# Alligator jaw, hot side pink and black pearl



## bill (May 21, 2004)

This one came out pretty


----------



## speckle-catcher (May 20, 2004)

is that one of tkbarron's blanks?


----------



## bill (May 21, 2004)

nope, all mine..cleaned and cast myself


----------



## speckle-catcher (May 20, 2004)

nice work. I've got a couple gator blanks in my stash now. just waiting on some new hardware to come in to put them on.


----------



## Be Young (Jun 16, 2004)

Nice pen!


----------



## FishBone (Oct 11, 2004)

Very nice pen Bill.


----------



## Hooked (Oct 15, 2004)

A real beauty Bill......


----------



## bear hide (Feb 14, 2008)

awesome. Is there somewhere that blanks like this can be purchased?


----------



## bill (May 21, 2004)

bear hide said:


> awesome. Is there somewhere that blanks like this can be purchased?

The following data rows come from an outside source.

/-- R131: where decoding does not fail, code `i` is the number whose `b` bits, most significant first, are bits `i*b`
to `i*b + b - 1` of the bit string of R72, and it is below `2^b`. -/
def Obligations.DecodedCodeIsItsBits : Prop :=
  ∀ (words codes : List Nat) (n b W : Nat), 1 ≤ b → b ≤ W → (∀ w ∈ words, w < 2 ^ W) →
    decodeCodes words n b W = .ok codes →
    codes.length = n ∧ ∀ i x, codes[i]? = some x →
      x < 2 ^ b ∧ ∀ t, t < b → x.testBit (b - 1 - t) = streamBit words W (i * b + t)

/-- R135: decoding what the packer made of any codes below `2^b` gives the codes back, for every `b <= W`. -/
def Obligations.PackedCodesDecodeBack : Prop :=
  ∀ (codes : List Nat) (b W : Nat), 1 ≤ b → b ≤ W → (∀ x ∈ codes, x < 2 ^ b) →
    decodeCodes (packCodes codes b W) codes.length b W = .ok codes

/-! ### The multiplier -/

/-- R152: `MULV r, j`. -/
def Obligations.MulvBuildsRowTable : Prop :=
  ∀ (r j : BitVec 12) (s : State),
    let w : Word := 0x10000000#32 ||| r.setWidth 32 <<< 12 ||| j.setWidth 32
    (s.phase ≠ .fault → s.phase ≠ .ready → exec (.mulv r j) s = .next (s.faulted 0x20 0 w)) ∧
    (s.phase = .ready → s.cfg.spatial = true → exec (.mulv r j) s = .next (s.faulted 0x20 1 w)) ∧
    (s.phase = .ready → s.cfg.spatial = false → s.derived.numSlices.toNat ≤ j.toNat →
      exec (.mulv r j) s = .next (s.faulted 0x22 0 w)) ∧
    (s.phase = .ready → s.cfg.spatial = false → j.toNat < s.derived.numSlices.toNat →
      s.cfg.batch.toNat ≤ r.toNat → exec (.mulv r j) s = .next (s.faulted 0x22 1 w)) ∧
    (s.phase = .ready → s.cfg.spatial = false → j.toNat < s.derived.numSlices.toNat →
      r.toNat < s.cfg.batch.toNat →
      ∃ t, exec (.mulv r j) s = .next t ∧
        t = { s with lut := ⟨true, .v, j, r⟩, lutmem := t.lutmem } ∧
        ∀ k, k < s.cfg.k.toNat → t.elem .lutmem k =
          dotWith binary32 s.cfg.m.toNat
            (fun m => s.elem .cbmem ((j.toNat * s.cfg.m.toNat + m) * s.cfg.k.toNat + k))
            (fun m => s.elem .inmem (r.toNat * s.cfg.inWidth.toNat + j.toNat * s.cfg.m.toNat + m)))

/-- R153: `MULB j`. -/
def Obligations.MulbBuildsBatchTable : Prop :=
  ∀ (j : BitVec 12) (s : State),
    let w : Word := 0x11000000#32 ||| j.setWidth 32
    (∀ c, opcField c = 0x11 → rField c ≠ 0 → s.phase ≠ .fault → execWord exec c s = .next (s.faulted 0x21 1 c)) ∧
    (s.phase ≠ .fault → s.phase ≠ .ready → exec (.mulb j) s = .next (s.faulted 0x20 0 w)) ∧
    (s.phase = .ready → s.cfg.spatial = true → exec (.mulb j) s = .next (s.faulted 0x20 1 w)) ∧
    (s.phase = .ready → s.cfg.spatial = false → s.derived.numSlices.toNat ≤ j.toNat →
      exec (.mulb j) s = .next (s.faulted 0x22 0 w)) ∧
    (s.phase = .ready → s.cfg.spatial = false → j.toNat < s.derived.numSlices.toNat →
      ∃ t, exec (.mulb j) s = .next t ∧
        t = { s with lut := ⟨true, .b, j, 0⟩, lutmem := t.lutmem } ∧
        ∀ r k, r < s.cfg.batch.toNat → k < s.cfg.k.toNat → t.elem .lutmem (r * s.cfg.k.toNat + k) =
          dotWith binary32 s.cfg.m.toNat
            (fun m => s.elem .cbmem ((j.toNat * s.cfg.m.toNat + m) * s.cfg.k.toNat + k))
            (fun m => s.elem .inmem (r * s.cfg.inWidth.toNat + j.toNat * s.cfg.m.toNat + m)))

/-- R154: `MULS n, j`. -/
def Obligations.MulsBuildsPlaneTable : Prop :=
  ∀ (n j : BitVec 12) (s : State),
    let w : Word := 0x12000000#32 ||| n.setWidth 32 <<< 12 ||| j.setWidth 32
    let P := s.cfg.inH.toNat * s.cfg.inW.toNat
    (s.phase ≠ .fault → s.phase ≠ .ready → exec (.muls n j) s = .next (s.faulted 0x20 0 w)) ∧
    (s.phase = .ready → s.cfg.spatial = false → exec (.muls n j) s = .next (s.faulted 0x20 1 w)) ∧
    (s.phase = .ready → s.cfg.spatial = true → s.derived.numSlices.toNat ≤ j.toNat →
      exec (.muls n j) s = .next (s.faulted 0x22 0 w)) ∧
    (s.phase = .ready → s.cfg.spatial = true → j.toNat < s.derived.numSlices.toNat →
      s.cfg.batch.toNat ≤ n.toNat → exec (.muls n j) s = .next (s.faulted 0x22 1 w)) ∧
    (s.phase = .ready → s.cfg.spatial = true → j.toNat < s.derived.numSlices.toNat →
      n.toNat < s.cfg.batch.toNat →
      ∃ t, exec (.muls n j) s = .next t ∧
        t = { s with lut := ⟨true, .s, j, n⟩, lutmem := t.lutmem } ∧
        ∀ k p, k < s.cfg.k.toNat → p < P → t.elem .lutmem (k * P + p) =
          dotWith binary32 s.cfg.m.toNat
            (fun m => s.elem .cbmem ((j.toNat * s.cfg.m.toNat + m) * s.cfg.k.toNat + k))
            (fun m => s.elem .inmem ((n.toNat * s.cfg.inWidth.toNat + j.toNat * s.cfg.m.toNat + m) * P + p)))

/-- R155: after `MULB j`, row `r` of the table is bit for bit what `MULV r, j` would have built. -/
def Obligations.BatchTableAgreesWithRowTable : Prop :=
  ∀ (r j : BitVec 12) (s t u : State), s.phase = .ready → s.cfg.spatial = false →
    j.toNat < s.derived.numSlices.toNat → r.toNat < s.cfg.batch.toNat →
    exec (.mulb j) s = .next t → exec (.mulv r j) s = .next u →
    ∀ k, k < s.cfg.k.toNat → t.elem .lutmem (r.toNat * s.cfg.k.toNat + k) = u.elem .lutmem k

/-- R150, R190 with the exact rationals (R11, the other instance of `RealArith`): `dot` is the sum of the products, and
on any block whose arithmetic is exact `FWDL` leaves the linear layer in the outputs: the sum over all input dimensions
of the codebook element that the decoded index selects times the input, plus the bias. -/
def Obligations.ExactDotIsSum : Prop :=
  (∀ (width : Nat) (d x : Nat → ℚ), dotWith exactRationals width d x = ∑ m ∈ Finset.range width, d m * x m) ∧
  ∀ (p : Params ℚ) (s : State.Of p), p.Valid → p.real = exactRationals → s.Inv → s.phase = .ready →
    s.cfg.spatial = false →
    let c := s.cfg
    let NO := c.numOut.toNat
    let K := c.k.toNat
    let M := c.m.toNat
    ∃ t, execOn .fwdl s = .next t ∧
      (∀ r l, r < c.batch.toNat → l < NO → t.elem .outmem (r * NO + l) =
        (∑ j ∈ Finset.range s.derived.numSlices.toNat, ∑ m ∈ Finset.range M,
          s.elem .cbmem ((j * M + m) * K + (p.toWord (s.elem .decmem (j * NO + l))).toNat) *
            s.elem .inmem (r * c.inWidth.toNat + j * M + m)) + s.elem .biasmem l) ∧
      ∀ e, s.derived.outExtent.toNat ≤ e → t.elem .outmem e = s.elem .outmem e

/-- R11, R156, G2: sums and products of finite operands are rounded to nearest, ties to even: no finite pattern `c` lies
nearer to the exact value than the result; where another lies as near, the last bit of the result is 0; the result is an
infinity exactly from half a unit past the largest finite value on, and has the sign of the exact value; an exact sum of
0 is -0.0 where both operands are negative and +0.0 otherwise; a product, zero or infinite too, is negative where
one operand is (binary32 is the model's choice, log 4). Values are integers, in units of `2^-149` (sums) and `2^-298`
(products). -/
def Obligations.ArithmeticRoundsToNearest : Prop :=
  ∀ a b c : Word, f32Exponent a ≠ 255 → f32Exponent b ≠ 255 → f32Exponent c ≠ 255 →
    let sum := f32Scaled a + f32Scaled b
    let product := f32Scaled a * f32Scaled b
    let nearest := fun (r : Word) (scale : Nat) (exact : Int) => f32IsNaN r = false ∧
      (f32IsInf r = true ↔ (2 ^ 25 - 1) * 2 ^ 252 * scale ≤ exact.natAbs) ∧
      (f32IsInf r = false →
        (f32Scaled r * scale - exact).natAbs ≤ (f32Scaled c * scale - exact).natAbs ∧
        ((f32Scaled r * scale - exact).natAbs = (f32Scaled c * scale - exact).natAbs →
          f32Scaled c ≠ f32Scaled r → r.getLsbD 0 = false))
    nearest (radd a b) 1 sum ∧ nearest (rmul a b) (2 ^ 149) product ∧
    (sum ≠ 0 → f32Negative (radd a b) = decide (sum < 0)) ∧
    (sum = 0 → radd a b = if f32Negative a && f32Negative b then 0x80000000#32 else 0x00000000#32) ∧
    f32Negative (rmul a b) = (f32Negative a != f32Negative b)

/-- R156, with binary32 (the model's choice, log 4): a table entry that is a zero is +0.0, whatever the operands. -/
def Obligations.DotIsNeverNegativeZero : Prop :=
  ∀ (width : Nat) (d x : Nat → Word), dotWith binary32 width d x ≠ 0x80000000#32

/-- R156, with binary32 (the model's choice, log 4): NaN operands give NaN, an infinity times a zero and the sum of
opposite infinities give NaN; an infinity plus a finite value or plus itself is that infinity, and an infinity times
anything else is the infinity of the product's sign; a sum is -0.0 only when both operands are. -/
def Obligations.InvalidOperationsGiveNaN : Prop :=
  ∀ a b : Word,
    (f32IsNaN a = true ∨ f32IsNaN b = true → f32IsNaN (radd a b) = true ∧ f32IsNaN (rmul a b) = true) ∧
    (f32IsInf a = true → b.setWidth 31 = 0#31 →
      f32IsNaN (rmul a b) = true ∧ f32IsNaN (rmul b a) = true) ∧
    (f32IsInf a = true → b = a ^^^ 0x80000000#32 → f32IsNaN (radd a b) = true) ∧
    (f32IsInf a = true → f32Exponent b ≠ 255 ∨ b = a → radd a b = a ∧ radd b a = a) ∧
    (f32IsInf a = true → f32IsNaN b = false → b.setWidth 31 ≠ 0#31 →
      let infinity := if f32Negative a = f32Negative b then 0x7F800000#32 else 0xFF800000#32
      rmul a b = infinity ∧ rmul b a = infinity) ∧
    (radd a b = 0x80000000#32 ↔ a = 0x80000000#32 ∧ b = 0x80000000#32)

some come up for sale on IAP but they sell out quick and are expensive...I make my own so not limited on colors and cost


----------



## bear hide (Feb 14, 2008)

Bill, I am at work and the PM part is blocked. What colors can be made and what is a reasonable cost?


----------



## lady linda (Nov 25, 2008)

Very nice. Thanks


----------



## speckle-catcher (May 20, 2004)

bear hide said:


> Bill, I am at work and the PM part is blocked. What colors can be made and what is a reasonable cost?


tkbarron on IAP sells blanks similar to what bill made, and he's fairly reasonable:

http://www.penturners.org/forum/f158/fresh-batch-gator-bites-94063/

also, Roy at Classic Nib sells what he calls "Gator Made Easy" - not as reasonable as tkbarron, but he also does most of the work for you: http://www.classicnib.com/gator-made-easy.html


----------



## Mako Mike (Jun 8, 2006)

---------------------------
Message from webpage
---------------------------
You must spread some Reputation around before giving it to bill again.
---------------------------
OK 
---------------------------

Why oh why is my green gun shooting blanks lately? Looks awesome Bill!


----------



## WildThings (Jan 2, 2007)

Boy I like that one - I just turned 8 of tkbarrons gator blanks. Your's is totally sweet

WT


----------



## Robert A. (Jan 8, 2009)

Beautiful Pen!! Awesome job on casting the blank!!


----------